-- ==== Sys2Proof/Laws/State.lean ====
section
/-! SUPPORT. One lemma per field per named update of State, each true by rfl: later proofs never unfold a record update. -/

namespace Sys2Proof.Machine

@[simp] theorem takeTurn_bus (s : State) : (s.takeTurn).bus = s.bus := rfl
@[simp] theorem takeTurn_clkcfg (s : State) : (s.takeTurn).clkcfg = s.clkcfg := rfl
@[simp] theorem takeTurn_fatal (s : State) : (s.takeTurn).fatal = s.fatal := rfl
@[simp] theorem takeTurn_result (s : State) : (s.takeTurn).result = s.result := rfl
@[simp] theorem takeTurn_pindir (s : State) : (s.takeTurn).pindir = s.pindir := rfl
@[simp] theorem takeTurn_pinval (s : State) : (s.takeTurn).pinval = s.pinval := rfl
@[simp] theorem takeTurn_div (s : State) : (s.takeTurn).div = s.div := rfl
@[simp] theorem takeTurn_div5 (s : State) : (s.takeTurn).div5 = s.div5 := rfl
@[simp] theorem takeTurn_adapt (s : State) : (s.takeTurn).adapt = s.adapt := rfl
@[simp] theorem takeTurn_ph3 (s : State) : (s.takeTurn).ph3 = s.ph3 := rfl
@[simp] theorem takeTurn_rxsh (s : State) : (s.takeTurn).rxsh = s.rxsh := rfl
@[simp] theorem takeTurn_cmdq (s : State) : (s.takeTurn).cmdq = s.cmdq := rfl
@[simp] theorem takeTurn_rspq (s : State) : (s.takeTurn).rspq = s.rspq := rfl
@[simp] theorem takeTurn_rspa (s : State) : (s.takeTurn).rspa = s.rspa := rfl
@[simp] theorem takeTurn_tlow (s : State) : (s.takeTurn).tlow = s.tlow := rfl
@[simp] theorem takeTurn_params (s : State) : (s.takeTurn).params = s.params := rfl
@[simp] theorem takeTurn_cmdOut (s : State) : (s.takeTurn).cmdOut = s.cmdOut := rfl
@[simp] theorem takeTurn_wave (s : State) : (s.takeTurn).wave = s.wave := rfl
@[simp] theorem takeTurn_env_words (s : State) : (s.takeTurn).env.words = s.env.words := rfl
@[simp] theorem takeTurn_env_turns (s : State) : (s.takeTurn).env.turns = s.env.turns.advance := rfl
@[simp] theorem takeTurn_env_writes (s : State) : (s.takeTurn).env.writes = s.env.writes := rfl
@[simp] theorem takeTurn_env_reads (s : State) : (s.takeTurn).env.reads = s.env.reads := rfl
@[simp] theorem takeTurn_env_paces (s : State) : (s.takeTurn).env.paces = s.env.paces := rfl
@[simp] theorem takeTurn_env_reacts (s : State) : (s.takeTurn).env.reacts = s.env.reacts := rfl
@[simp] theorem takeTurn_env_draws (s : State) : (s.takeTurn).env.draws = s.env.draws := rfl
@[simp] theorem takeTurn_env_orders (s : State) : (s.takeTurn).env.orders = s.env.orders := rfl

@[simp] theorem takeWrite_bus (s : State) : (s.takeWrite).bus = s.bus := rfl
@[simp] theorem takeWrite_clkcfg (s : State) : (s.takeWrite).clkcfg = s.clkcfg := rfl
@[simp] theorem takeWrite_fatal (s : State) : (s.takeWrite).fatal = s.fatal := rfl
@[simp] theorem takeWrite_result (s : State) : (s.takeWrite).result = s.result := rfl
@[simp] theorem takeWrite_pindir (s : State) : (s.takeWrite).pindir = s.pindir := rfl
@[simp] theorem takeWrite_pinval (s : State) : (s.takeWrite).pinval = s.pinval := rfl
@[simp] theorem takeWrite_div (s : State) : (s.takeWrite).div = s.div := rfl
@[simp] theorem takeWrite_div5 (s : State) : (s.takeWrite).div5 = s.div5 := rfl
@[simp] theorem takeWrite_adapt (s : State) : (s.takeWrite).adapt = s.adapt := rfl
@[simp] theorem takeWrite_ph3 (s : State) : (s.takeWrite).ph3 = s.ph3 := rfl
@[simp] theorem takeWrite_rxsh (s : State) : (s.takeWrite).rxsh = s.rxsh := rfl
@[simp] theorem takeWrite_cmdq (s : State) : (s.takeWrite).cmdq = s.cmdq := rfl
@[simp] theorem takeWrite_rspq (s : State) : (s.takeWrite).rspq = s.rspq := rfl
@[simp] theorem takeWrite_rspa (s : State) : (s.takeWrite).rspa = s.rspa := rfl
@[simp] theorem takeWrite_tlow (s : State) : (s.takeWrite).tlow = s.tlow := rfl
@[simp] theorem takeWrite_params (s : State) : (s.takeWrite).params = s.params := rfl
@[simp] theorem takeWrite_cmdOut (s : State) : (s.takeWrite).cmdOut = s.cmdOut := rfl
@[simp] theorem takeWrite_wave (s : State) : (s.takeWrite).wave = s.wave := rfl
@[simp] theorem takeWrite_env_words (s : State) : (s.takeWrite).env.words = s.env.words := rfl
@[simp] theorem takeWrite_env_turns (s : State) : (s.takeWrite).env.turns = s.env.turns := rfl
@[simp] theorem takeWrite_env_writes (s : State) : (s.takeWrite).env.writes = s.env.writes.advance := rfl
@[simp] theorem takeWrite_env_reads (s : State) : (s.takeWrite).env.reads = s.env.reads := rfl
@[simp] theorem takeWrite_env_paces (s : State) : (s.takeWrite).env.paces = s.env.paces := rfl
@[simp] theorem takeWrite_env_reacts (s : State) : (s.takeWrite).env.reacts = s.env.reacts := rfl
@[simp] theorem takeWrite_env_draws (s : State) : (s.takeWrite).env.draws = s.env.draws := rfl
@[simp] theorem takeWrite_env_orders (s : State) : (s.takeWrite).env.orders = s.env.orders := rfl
================
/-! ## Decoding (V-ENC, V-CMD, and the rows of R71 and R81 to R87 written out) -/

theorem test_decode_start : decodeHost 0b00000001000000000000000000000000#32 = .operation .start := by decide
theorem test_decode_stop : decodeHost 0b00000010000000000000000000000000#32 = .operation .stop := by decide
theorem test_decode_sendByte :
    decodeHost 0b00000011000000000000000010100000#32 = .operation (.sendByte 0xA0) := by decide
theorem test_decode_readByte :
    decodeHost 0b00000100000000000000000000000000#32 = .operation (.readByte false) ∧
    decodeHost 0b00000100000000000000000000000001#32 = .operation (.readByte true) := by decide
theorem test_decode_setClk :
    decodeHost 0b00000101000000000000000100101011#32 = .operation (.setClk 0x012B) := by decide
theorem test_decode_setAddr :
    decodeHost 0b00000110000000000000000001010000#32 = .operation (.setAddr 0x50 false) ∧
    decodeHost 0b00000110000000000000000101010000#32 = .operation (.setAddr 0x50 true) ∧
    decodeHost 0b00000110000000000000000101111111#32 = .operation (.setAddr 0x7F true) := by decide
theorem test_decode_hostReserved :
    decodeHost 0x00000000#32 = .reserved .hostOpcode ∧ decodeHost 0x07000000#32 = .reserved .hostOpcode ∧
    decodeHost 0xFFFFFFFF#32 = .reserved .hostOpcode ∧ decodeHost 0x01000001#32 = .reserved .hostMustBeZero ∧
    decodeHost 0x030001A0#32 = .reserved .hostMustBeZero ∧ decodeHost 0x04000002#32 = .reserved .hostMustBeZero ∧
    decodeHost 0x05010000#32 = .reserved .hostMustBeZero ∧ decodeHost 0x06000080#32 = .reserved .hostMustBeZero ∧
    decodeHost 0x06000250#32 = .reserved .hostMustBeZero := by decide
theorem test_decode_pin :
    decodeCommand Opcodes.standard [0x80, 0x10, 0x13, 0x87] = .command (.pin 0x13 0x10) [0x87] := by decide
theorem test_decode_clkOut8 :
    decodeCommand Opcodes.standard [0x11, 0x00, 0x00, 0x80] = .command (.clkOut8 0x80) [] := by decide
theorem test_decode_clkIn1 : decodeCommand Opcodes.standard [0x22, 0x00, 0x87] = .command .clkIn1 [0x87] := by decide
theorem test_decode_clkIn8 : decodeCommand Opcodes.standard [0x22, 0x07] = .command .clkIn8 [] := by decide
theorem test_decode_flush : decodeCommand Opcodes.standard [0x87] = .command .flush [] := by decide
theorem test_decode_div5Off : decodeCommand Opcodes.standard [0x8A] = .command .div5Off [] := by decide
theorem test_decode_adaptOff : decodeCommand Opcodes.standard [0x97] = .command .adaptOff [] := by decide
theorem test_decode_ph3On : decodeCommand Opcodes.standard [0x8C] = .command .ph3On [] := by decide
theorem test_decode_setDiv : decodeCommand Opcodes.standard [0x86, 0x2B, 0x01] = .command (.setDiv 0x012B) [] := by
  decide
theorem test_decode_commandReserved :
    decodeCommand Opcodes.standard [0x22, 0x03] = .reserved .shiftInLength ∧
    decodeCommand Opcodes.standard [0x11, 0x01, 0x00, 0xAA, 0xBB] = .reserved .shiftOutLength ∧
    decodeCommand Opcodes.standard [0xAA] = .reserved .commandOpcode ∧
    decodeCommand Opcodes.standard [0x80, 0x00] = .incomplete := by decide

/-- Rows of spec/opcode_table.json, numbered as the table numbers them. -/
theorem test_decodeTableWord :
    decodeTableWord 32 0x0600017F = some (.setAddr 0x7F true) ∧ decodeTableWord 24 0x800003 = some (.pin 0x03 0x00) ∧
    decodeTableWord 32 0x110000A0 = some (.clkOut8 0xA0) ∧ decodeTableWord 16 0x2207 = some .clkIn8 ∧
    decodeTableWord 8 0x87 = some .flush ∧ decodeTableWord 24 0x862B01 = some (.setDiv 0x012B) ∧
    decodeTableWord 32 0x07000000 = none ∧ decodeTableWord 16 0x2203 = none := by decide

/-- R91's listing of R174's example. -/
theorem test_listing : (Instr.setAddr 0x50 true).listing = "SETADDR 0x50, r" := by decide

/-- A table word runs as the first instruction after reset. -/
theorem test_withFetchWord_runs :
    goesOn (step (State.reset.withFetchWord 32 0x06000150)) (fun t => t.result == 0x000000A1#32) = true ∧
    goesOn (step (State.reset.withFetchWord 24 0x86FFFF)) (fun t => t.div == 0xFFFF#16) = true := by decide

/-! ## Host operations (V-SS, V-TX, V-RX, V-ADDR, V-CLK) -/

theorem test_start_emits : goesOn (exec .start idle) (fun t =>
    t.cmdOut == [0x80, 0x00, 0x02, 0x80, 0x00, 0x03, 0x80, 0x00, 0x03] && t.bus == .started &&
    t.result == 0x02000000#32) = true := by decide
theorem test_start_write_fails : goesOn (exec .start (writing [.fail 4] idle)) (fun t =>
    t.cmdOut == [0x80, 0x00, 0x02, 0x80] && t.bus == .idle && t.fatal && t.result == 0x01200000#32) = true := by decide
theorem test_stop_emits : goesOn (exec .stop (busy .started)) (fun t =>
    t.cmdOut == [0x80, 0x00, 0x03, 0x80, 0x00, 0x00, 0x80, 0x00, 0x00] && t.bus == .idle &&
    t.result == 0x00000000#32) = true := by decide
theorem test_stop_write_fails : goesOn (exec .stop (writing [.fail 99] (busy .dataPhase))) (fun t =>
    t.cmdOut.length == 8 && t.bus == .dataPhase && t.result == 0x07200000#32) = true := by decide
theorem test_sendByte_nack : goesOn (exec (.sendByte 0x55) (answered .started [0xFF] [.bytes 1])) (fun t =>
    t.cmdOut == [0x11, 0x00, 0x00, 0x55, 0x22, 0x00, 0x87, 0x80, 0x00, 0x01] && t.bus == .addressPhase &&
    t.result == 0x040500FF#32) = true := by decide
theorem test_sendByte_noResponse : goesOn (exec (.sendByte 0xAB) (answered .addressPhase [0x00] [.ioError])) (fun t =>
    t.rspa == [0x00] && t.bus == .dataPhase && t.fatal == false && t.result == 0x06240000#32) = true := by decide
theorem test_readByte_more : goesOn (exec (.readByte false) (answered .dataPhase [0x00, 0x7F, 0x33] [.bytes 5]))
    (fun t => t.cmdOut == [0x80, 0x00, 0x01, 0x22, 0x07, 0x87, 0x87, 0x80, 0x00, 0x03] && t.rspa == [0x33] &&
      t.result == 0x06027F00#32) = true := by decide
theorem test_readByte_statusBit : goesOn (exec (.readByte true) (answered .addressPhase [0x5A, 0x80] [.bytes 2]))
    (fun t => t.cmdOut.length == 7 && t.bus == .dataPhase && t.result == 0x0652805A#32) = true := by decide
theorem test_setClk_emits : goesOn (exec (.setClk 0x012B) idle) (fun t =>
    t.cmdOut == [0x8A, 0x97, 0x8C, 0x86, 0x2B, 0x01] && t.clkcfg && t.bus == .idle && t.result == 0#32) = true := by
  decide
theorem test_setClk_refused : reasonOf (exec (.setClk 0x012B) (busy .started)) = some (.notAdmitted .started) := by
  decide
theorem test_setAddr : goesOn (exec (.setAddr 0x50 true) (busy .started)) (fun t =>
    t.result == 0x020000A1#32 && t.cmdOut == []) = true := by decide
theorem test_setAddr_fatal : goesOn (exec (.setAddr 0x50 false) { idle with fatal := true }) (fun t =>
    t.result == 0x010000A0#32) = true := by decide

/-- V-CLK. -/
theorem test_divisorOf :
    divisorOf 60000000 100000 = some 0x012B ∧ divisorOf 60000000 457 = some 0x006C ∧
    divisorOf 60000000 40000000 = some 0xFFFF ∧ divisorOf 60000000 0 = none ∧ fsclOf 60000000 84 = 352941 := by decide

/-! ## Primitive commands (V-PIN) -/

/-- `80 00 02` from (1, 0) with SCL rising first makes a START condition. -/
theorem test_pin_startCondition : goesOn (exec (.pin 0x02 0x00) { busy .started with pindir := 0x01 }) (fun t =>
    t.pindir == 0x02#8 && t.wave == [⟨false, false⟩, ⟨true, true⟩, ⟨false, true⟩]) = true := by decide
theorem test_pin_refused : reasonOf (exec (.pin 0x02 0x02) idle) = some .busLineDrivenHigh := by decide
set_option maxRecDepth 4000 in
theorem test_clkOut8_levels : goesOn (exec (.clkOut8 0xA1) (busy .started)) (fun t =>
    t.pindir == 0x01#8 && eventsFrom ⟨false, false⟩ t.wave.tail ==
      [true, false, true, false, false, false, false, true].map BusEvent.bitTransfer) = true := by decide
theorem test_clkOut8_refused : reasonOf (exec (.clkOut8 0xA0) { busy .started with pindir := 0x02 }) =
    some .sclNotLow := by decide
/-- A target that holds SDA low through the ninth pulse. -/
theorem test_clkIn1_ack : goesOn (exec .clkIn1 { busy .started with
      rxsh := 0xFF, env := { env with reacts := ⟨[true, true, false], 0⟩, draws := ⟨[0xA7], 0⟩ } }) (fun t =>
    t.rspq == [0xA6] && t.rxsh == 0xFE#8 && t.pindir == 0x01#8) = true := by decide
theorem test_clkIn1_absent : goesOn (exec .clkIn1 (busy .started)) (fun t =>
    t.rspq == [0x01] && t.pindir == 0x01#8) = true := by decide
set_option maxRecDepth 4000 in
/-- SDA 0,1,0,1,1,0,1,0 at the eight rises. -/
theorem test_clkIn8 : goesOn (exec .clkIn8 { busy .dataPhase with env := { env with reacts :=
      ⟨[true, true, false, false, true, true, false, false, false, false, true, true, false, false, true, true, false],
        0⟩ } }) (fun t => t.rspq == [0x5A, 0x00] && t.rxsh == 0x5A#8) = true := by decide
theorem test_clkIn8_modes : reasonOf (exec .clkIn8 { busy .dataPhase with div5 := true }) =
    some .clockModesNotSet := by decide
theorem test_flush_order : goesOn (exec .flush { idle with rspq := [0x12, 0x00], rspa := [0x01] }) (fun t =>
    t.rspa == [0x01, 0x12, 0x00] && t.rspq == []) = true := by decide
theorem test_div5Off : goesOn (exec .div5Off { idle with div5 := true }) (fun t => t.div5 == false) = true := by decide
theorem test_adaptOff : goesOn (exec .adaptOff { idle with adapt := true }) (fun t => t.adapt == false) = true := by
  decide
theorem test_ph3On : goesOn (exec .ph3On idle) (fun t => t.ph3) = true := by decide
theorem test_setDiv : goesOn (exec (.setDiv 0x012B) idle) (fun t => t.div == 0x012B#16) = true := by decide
================
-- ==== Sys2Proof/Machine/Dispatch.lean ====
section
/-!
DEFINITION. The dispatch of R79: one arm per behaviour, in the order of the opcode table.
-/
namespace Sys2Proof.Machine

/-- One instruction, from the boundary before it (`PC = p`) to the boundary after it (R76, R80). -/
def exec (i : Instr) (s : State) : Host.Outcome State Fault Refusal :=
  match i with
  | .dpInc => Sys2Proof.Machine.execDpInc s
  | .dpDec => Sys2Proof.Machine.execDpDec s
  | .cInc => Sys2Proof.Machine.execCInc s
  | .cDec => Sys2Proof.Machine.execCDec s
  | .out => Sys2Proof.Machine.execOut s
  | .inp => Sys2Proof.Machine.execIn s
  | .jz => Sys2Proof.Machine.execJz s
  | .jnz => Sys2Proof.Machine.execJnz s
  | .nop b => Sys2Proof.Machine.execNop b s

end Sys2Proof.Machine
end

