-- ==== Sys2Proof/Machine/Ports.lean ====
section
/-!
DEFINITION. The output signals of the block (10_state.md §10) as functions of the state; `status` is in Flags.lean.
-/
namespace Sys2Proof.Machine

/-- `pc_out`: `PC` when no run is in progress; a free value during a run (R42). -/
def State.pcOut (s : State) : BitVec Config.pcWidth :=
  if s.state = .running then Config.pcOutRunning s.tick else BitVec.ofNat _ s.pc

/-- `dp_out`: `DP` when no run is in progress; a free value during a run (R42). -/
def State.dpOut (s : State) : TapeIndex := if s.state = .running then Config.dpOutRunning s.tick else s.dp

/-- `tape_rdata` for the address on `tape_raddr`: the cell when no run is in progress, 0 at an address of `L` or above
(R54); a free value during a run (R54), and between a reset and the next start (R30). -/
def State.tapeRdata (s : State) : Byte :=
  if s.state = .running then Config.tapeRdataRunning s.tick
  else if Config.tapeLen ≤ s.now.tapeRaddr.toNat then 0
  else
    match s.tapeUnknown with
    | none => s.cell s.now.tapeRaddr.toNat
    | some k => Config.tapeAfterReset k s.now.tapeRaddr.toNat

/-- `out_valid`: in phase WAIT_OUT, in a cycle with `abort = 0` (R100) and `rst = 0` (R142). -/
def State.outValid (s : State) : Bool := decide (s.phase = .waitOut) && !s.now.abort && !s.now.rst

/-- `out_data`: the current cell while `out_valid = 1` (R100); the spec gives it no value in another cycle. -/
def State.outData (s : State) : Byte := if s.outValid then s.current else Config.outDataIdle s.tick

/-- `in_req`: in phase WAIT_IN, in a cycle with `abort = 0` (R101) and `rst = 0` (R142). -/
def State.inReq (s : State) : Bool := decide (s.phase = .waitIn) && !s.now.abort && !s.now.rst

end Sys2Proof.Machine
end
================
▶ [EXERCISE PROMPT]
From the entries above, return exactly the line containing "-- ==== Sys2Proof/Laws/State.lean", the line containing "(s.takeTurn).bus = s.bus := rfl", and all lines between, and nothing else.

▶ [TASK SOLUTION]
-- ==== Sys2Proof/Laws/State.lean ====
section
/-! SUPPORT. One lemma per field per named update of State, each true by rfl: later proofs never unfold a record update. -/

namespace Sys2Proof.Machine

@[simp] theorem takeTurn_bus (s : State) : (s.takeTurn).bus = s.bus := rfl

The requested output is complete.